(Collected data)
* * * * * * * * *

-- ==== Sys2Proof/Machine/Gate.lean ====
section
/-! DEFINITION. Gate drive and power-stage protection (06): GLINK frames and events, clock discipline, staging and
arming, edge execution, permits, desaturation, lockout, bootstrap refresh, latches, off-state diagnostics, telemetry. -/

namespace Sys2Proof.Machine

/-! ### Drive state changes (05 R183) -/

/-- Bytes 16–26 of DRIVE_STATE (05 R183): the old STATE, MODE and SUB, the new ones, CAUSE, TICKNO
(the order is DEDUCED; assumption log 11). -/
def driveEventData (a b : State) : List Byte :=
  bytesLE 1 (a.rd R.LN_MD_STAT_STATE) ++ bytesLE 1 (a.rd R.LN_MD_STAT_MODE) ++ bytesLE 1 (a.rd R.LN_MD_STAT_SUB)
    ++ bytesLE 1 (b.rd R.LN_MD_STAT_STATE) ++ bytesLE 1 (b.rd R.LN_MD_STAT_MODE) ++ bytesLE 1 (b.rd R.LN_MD_STAT_SUB)
    ++ bytesLE 1 (b.rd R.LN_MD_STAT_CAUSE) ++ bytesLE 4 b.tickno

/-- The event DRIVE_STATE where the state, mode or sub-mode differs from what it was (05 R183). -/
def State.driveEvent (b : State) (a : State) : State :=
  if a.drive = b.drive ∧ a.rd R.LN_MD_STAT_MODE = b.rd R.LN_MD_STAT_MODE ∧ a.sub = b.sub then b
  else b.event Ev.DRIVE_STATE 15 (driveEventData a b)

/-- A request of the sequencer completes: LN.MD_RES takes the result and the firmware is told (05 R184, R211). -/
def State.reqDone (s : State) (code result : Nat) : State :=
  let s := s.wr R.LN_MD_RES_RESULT result
  { s with seq := { s.seq with done := s.seq.done ++ [(code, result)] } }

/-- A standby of an ACTIVE-STANDBY pair (09 R334), or one that waits for the stage (R335). -/
def State.isStandby (s : State) : Bool := s.rd R.PM_CFG_CONF == 2 && (s.rd R.PM_STAT_PSTATE == 2 || s.pm.waitOwn)

/-- Whether a write of PW.CTL.RUN = 1 is refused (03 R124). -/
def State.runRefused (s : State) : Bool :=
  decide (s.period ≤ s.rd R.PW_CARRIER_ORIGIN) || decide (s.rd R.PW_CARRIER_K ≤ s.rd R.PW_PHASE)
    || decide (s.tc < 2 * s.rd R.PW_DT + 2 * s.rd R.PW_MINPULSE) || !s.rolesForGates

/-- PW.CTL.RUN is written (03 R123, R124); when it is set, TC goes to every PX-G by CONFIG (06 R219). -/
def State.runSet (s : State) (run : Bool) : State :=
  if !run then s.wr R.PW_CTL_RUN 0
  else if s.runRefused then s.wr R.PW_STAT_CFGERR 1
  else { s.wr R.PW_CTL_RUN 1 with gd.ch := s.gd.ch.map (fun g => { g with config := g.config ++ [(.tc s.tc, 0)] }) }

/-- The sequencer's write of PW.CTL.RUN (05 R185): a write like any other (03 R124) where the bit changes. -/
def State.runOrder (s : State) (run : Bool) : State := if s.on R.PW_CTL_RUN = run then s else s.runSet run

/-- What a drive state brings with it (05 R185): PW.CTL.RUN, the brake, the phase of the brake sequence, the gates; an entry into RUN
starts 02 R76 anew. -/
def stateEffects (old : Nat) (s : State) : State :=
  let n := s.drive
  let s := s.runOrder (2 ≤ n && n ≤ 5 && !s.isStandby)
  let s : State := if n = 2 then s else { s with gd := { s.gd with preStart := none } }
  let s : State := if n = 3 then s else { s with seq := { s.seq with flyStart := false, resume := false } }
  let s : State := if n = 3 ∧ old ≠ 3 then { s with ln := { s.ln with tasks := s.ln.tasks.map (fun t => { t with everValid := false }) } }
    else s
  let s := if n ≤ 2 ∨ n = 6 ∨ (n = 5 ∧ s.on R.LN_MD_CFG_BRAKE) then s.brakeSet else s
  let s : State := if n = 3 ∨ n = 4 then s else (fun s : State => { s with seq := { s.seq with taperAt := none, entryAt := none } }) (s.brakePhase 5)
  s.gateRefresh
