/-- A coefficient or table read fails its parity check (02 R69, R80): the table is stale, the error is counted and recorded with KIND 3,
and TABLE_PARITY goes out. Its DATA holds the table ID in byte 0 and the address in bytes 4–7, with zeros between (DESIGN CHOICE:
R80 names the two and no place; assumption log 35). -/
def tableParity (lane task id addr : Nat) (s : State) : State :=
  let s := laneErrorRecord lane 3 task (staleSet id s)
  laneSuspectIfDue lane (s.event Ev.TABLE_PARITY (lane + 1) (bytesLE 1 id ++ [0, 0, 0] ++ bytesLE 4 addr))

/-- The table that holds a byte of a bank, by its offset (01 R544). -/
def tableAt (off : Nat) : Option Nat :=
  if off < 512 then some 0
  else (List.range 10).find? (fun i => i ≠ 0 && (tblPlace i).1 ≤ off && off < (tblPlace i).1 + 4 * (tblPlace i).2)

/-! ### Table check (02 R82, R84) -/

/-- The words of a table in a bank as bytes, in the order of its CRC (01 R544). -/
def State.tableBytes (s : State) (bank : Bool) (id : Nat) : List Byte :=
  ((List.range (tblPlace id).2).map (fun i => bytesLE 4 (s.bankWord bank ((tblPlace id).1 + 4 * i)).toNat)).flatten

/-- LN_TBLCHK_GO: a write of LN.TBLCHK with GO starts the check of a table (02 R82). -/
def tblchkWrite (v : Word) (s : State) : State :=
  if R.LN_TBLCHK_GO.get v = 1 then
    { (s.wr R.LN_TBLRES_DONE 0).wr R.LN_TBLRES_FAIL 0 with ln.checking := some (R.LN_TBLCHK_ID.get v) }
  else s

/-- A cause that the firmware raises (05 R203, 15 R488): it goes to the log with SRC 14, and marks the sequencer. -/
def mpCause (bit detail value : Nat) (s : State) : State :=
  let rec_ := eventRecord (causeEvent bit) 14 s.tickno s.time.tb (bytesLE 1 bit ++ bytesLE 1 s.drive ++ bytesLE 1 s.sub
    ++ bytesLE 1 detail ++ bytesLE 4 value)
  { s with
    mp.log := s.mp.log ++ [rec_]
    seq.raised := s.seq.raised ++ [(bit, detail)] }

/-- TABLE_CHECK_DONE: the check of a table ends (02 R82): DONE, clearing the stale bit at the next boundary, or FAIL; a second
failure raises TABLE_LOST (R84). Failures of a table count until a check of it passes, and TABLE_LOST is raised only for a table that is
stale (DESIGN CHOICE; assumption log 36). -/
def tableCheckDone (parityOk : Bool) (s : State) : State :=
  match s.ln.checking with
  | none => s
  | some id =>
    let s := { s with ln := { s.ln with checking := none, loading := none } }
    let ok := parityOk && (tblPlace id).2 != 0 && crc32c (s.tableBytes s.ln.bankB id) == (s.rd R.LN_TBLCRC)
    if ok then
      { s.wr R.LN_TBLRES_DONE 1 with ln := { s.ln with
        clearStale := s.ln.clearStale ||| 2 ^ id
        checkFails := smapErase id s.ln.checkFails } }
    else
      let n : Nat := smapGet (fun _ => 0) s.ln.checkFails id + 1
      let s : State := { s.wr R.LN_TBLRES_FAIL 1 with ln.checkFails := smapSet (fun _ => 0) s.ln.checkFails id n }
      if n = 2 ∧ s.stale id = true then mpCause 3 id 0 s else s

/-- The stale bits that passed checks clear at a boundary (02 R82). -/
def staleClear (s : State) : State :=
  { s.wr R.LN_TBLSTALE (s.rd R.LN_TBLSTALE &&& (2 ^ 16 - 1 - s.ln.clearStale)) with ln.clearStale := 0 }
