/-- Hops to a member: the root has them from the links, another head as it took them at the add. -/
def State.memberHops (s : State) (u : Nat) : Nat :=
  if s.isRoot then s.topology.hops s.uid u else smapGet (fun _ => 0) s.bl.memberHops u

/-- The load of the consist as it stands. -/
def State.presentLoad (s : State) : Nat × Nat × Nat := s.consistLoad s.memberSlots s.memberHops

/-- BL.CS_BOUND, BL.CS_STAT.DEPTH and BL.CS_NSOFS of a load, with BUDGETERR where the bound exceeds the window (08 R311). -/
def loadPost (l : Nat × Nat × Nat) (s : State) : State :=
  let bound := exchangeBound l.1 l.2.1 l.2.2
  ((s.wr R.BL_CS_BOUND bound).wr R.BL_CS_STAT_DEPTH l.1).wr R.BL_CS_STAT_BUDGETERR (b2n (s.rd R.BL_WIN_LEN < bound))

/-- After a route change the head evaluates the bound again; one that it breaks sets BUDGETERR and raises CONSIST_BUDGET (08 R311). -/
def budgetCheck (s : State) : State :=
  if !s.isHead then s
  else
    let old := s.on R.BL_CS_STAT_BUDGETERR
    let s := loadPost s.presentLoad s
    if s.on R.BL_CS_STAT_BUDGETERR ∧ !old then s.event Ev.CONSIST_BUDGET 9 (bytesLE 1 (s.rd R.BL_ROLE_CONSIST)) else s

/-! ### Tables that the root writes (08 R295, R320) -/

/-- What a MGMT cell sets: a route, a consist mask, the ring and the blocked ports. -/
def takeMgmt (m : MgmtMsg) (s : State) : State :=
  match m with
  | .route uid valid port => budgetCheck ((s.wr (R.BL_RT_n_VALID uid.val) (b2n valid)).wr (R.BL_RT_n_PORT uid.val) port.val)
  | .mask consist ports => s.wr (R.BL_CM_c consist.val) ports.toNat
  | .ring closed ports blocked =>
    { (s.wr R.BL_STAT_RING (b2n closed)).wr R.BL_STAT_BLOCKED blocked.toNat with bl.ring := ports.toNat }

/-- The mask message of a consist for a unit. -/
def Topology.maskMsg (t : Topology) (u : Nat) (c : Nat × Nat × List (Nat × Nat)) : MgmtMsg :=
  .mask (Fin.ofNat 128 c.1) (BitVec.ofNat 4 (t.consistMask c.2.1 (c.2.2.map (·.1)) u))

/-- The route message of a unit for another one. -/
def Topology.routeMsg (t : Topology) (u d : Nat) : MgmtMsg :=
  .route (Fin.ofNat 1024 (d - 1)) true (Fin.ofNat 4 ((t.portTo u d).getD 0))

/-- The messages that write a unit's tables: routes to the units and to none that are lost, the masks, the ring. -/
def Topology.tables (t : Topology) (lost : List Nat) (consists : List (Nat × Nat × List (Nat × Nat))) (u : Nat) : List MgmtMsg :=
  ((t.nodes.filter (fun n => n.uid != u)).map (fun n => t.routeMsg u n.uid))
    ++ lost.map (fun d => .route (Fin.ofNat 1024 (d - 1)) false 0)
    ++ consists.map (t.maskMsg u)
    ++ [.ring (t.nodes.any (fun n => n.uid == u && portBits (fun p => t.portsOn t.ringPath u p || t.closes u p) != 0))
          (BitVec.ofNat 4 (portBits (fun p => t.portsOn t.ringPath u p || t.closes u p)))
          (BitVec.ofNat 4 (portBits (fun p => t.loops.any (fun l => l.a == u && l.pa == p))))]

/-- Messages to a unit: taken by the root itself, sent to another one with the epoch that the root knows (08 R295, R298). -/
def mgmtTo (u : Nat) (msgs : List MgmtMsg) (s : State) : State :=
  msgs.foldl (fun s m =>
    if u = s.uid then takeMgmt m s else sendMsg 9 u (smapGet (fun _ => 0) s.bl.epochs u) (.mgmt m) s) s

/-- The root writes its own tables, then those of every other unit (08 R295). -/
def rootTables (lost : List Nat) (s : State) : State :=
  let t := s.topology
  t.nodes.foldl (fun s n => mgmtTo n.uid (t.tables lost s.bl.consists n.uid) s) s

/-- The root takes a unit into a consist or out of it, and sets the port masks (08 R300). A head without its consist ends it. -/
def rootConsist (number head uid slot : Nat) (joined : Bool) (s : State) : State :=
  let old := smapGet (fun _ => (0, [])) s.bl.consists number
  let others := old.2.filter (fun m => m.1 ≠ uid)
  let new : Nat × List (Nat × Nat) :=
    if uid = head then (if joined then (head, others) else (0, []))
    else (head, if joined then others ++ [(uid, slot)] else others)
  let s := { s with bl.consists := smapSet (fun _ => (0, [])) s.bl.consists number new }
  let t := s.topology
  t.nodes.foldl (fun s n => mgmtTo n.uid [t.maskMsg n.uid (number, new)] s) s

/-- The head reports a unit of its consist to the root, which sets the port masks (08 R300; assumption log 19). -/
def consistReport (uid slot : Nat) (joined : Bool) (s : State) : State :=
  let c := s.rd R.BL_ROLE_CONSIST
  if s.isRoot then rootConsist c s.uid uid slot joined s
  else sendMsg 6 s.bl.rootId 0 (.enum (.consist (Fin.ofNat 128 c) (BitVec.ofNat 11 uid) (Fin.ofNat 64 slot) joined)) s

* * * * * * * * *

THE PROBLEM:
Nothing but the lines from the start of the data above through the line with "def State.reqDone (s" should appear in your answer, copied exactly.

SOLUTION FOR THIS PROBLEM:
-- ==== Sys2Proof/Machine/Gate.lean ====
section
/-! DEFINITION. Gate drive and power-stage protection (06): GLINK frames and events, clock discipline, staging and
arming, edge execution, permits, desaturation, lockout, bootstrap refresh, latches, off-state diagnostics, telemetry. -/

namespace Sys2Proof.Machine

/-! ### Drive state changes (05 R183) -/

/-- Bytes 16–26 of DRIVE_STATE (05 R183): the old STATE, MODE and SUB, the new ones, CAUSE, TICKNO
(the order is DEDUCED; assumption log 11). -/
def driveEventData (a b : State) : List Byte :=
  bytesLE 1 (a.rd R.LN_MD_STAT_STATE) ++ bytesLE 1 (a.rd R.LN_MD_STAT_MODE) ++ bytesLE 1 (a.rd R.LN_MD_STAT_SUB)
    ++ bytesLE 1 (b.rd R.LN_MD_STAT_STATE) ++ bytesLE 1 (b.rd R.LN_MD_STAT_MODE) ++ bytesLE 1 (b.rd R.LN_MD_STAT_SUB)
    ++ bytesLE 1 (b.rd R.LN_MD_STAT_CAUSE) ++ bytesLE 4 b.tickno

/-- The event DRIVE_STATE where the state, mode or sub-mode differs from what it was (05 R183). -/
def State.driveEvent (b : State) (a : State) : State :=
  if a.drive = b.drive ∧ a.rd R.LN_MD_STAT_MODE = b.rd R.LN_MD_STAT_MODE ∧ a.sub = b.sub then b
  else b.event Ev.DRIVE_STATE 15 (driveEventData a b)

/-- A request of the sequencer completes: LN.MD_RES takes the result and the firmware is told (05 R184, R211). -/
def State.reqDone (s : State) (code result : Nat) : State :=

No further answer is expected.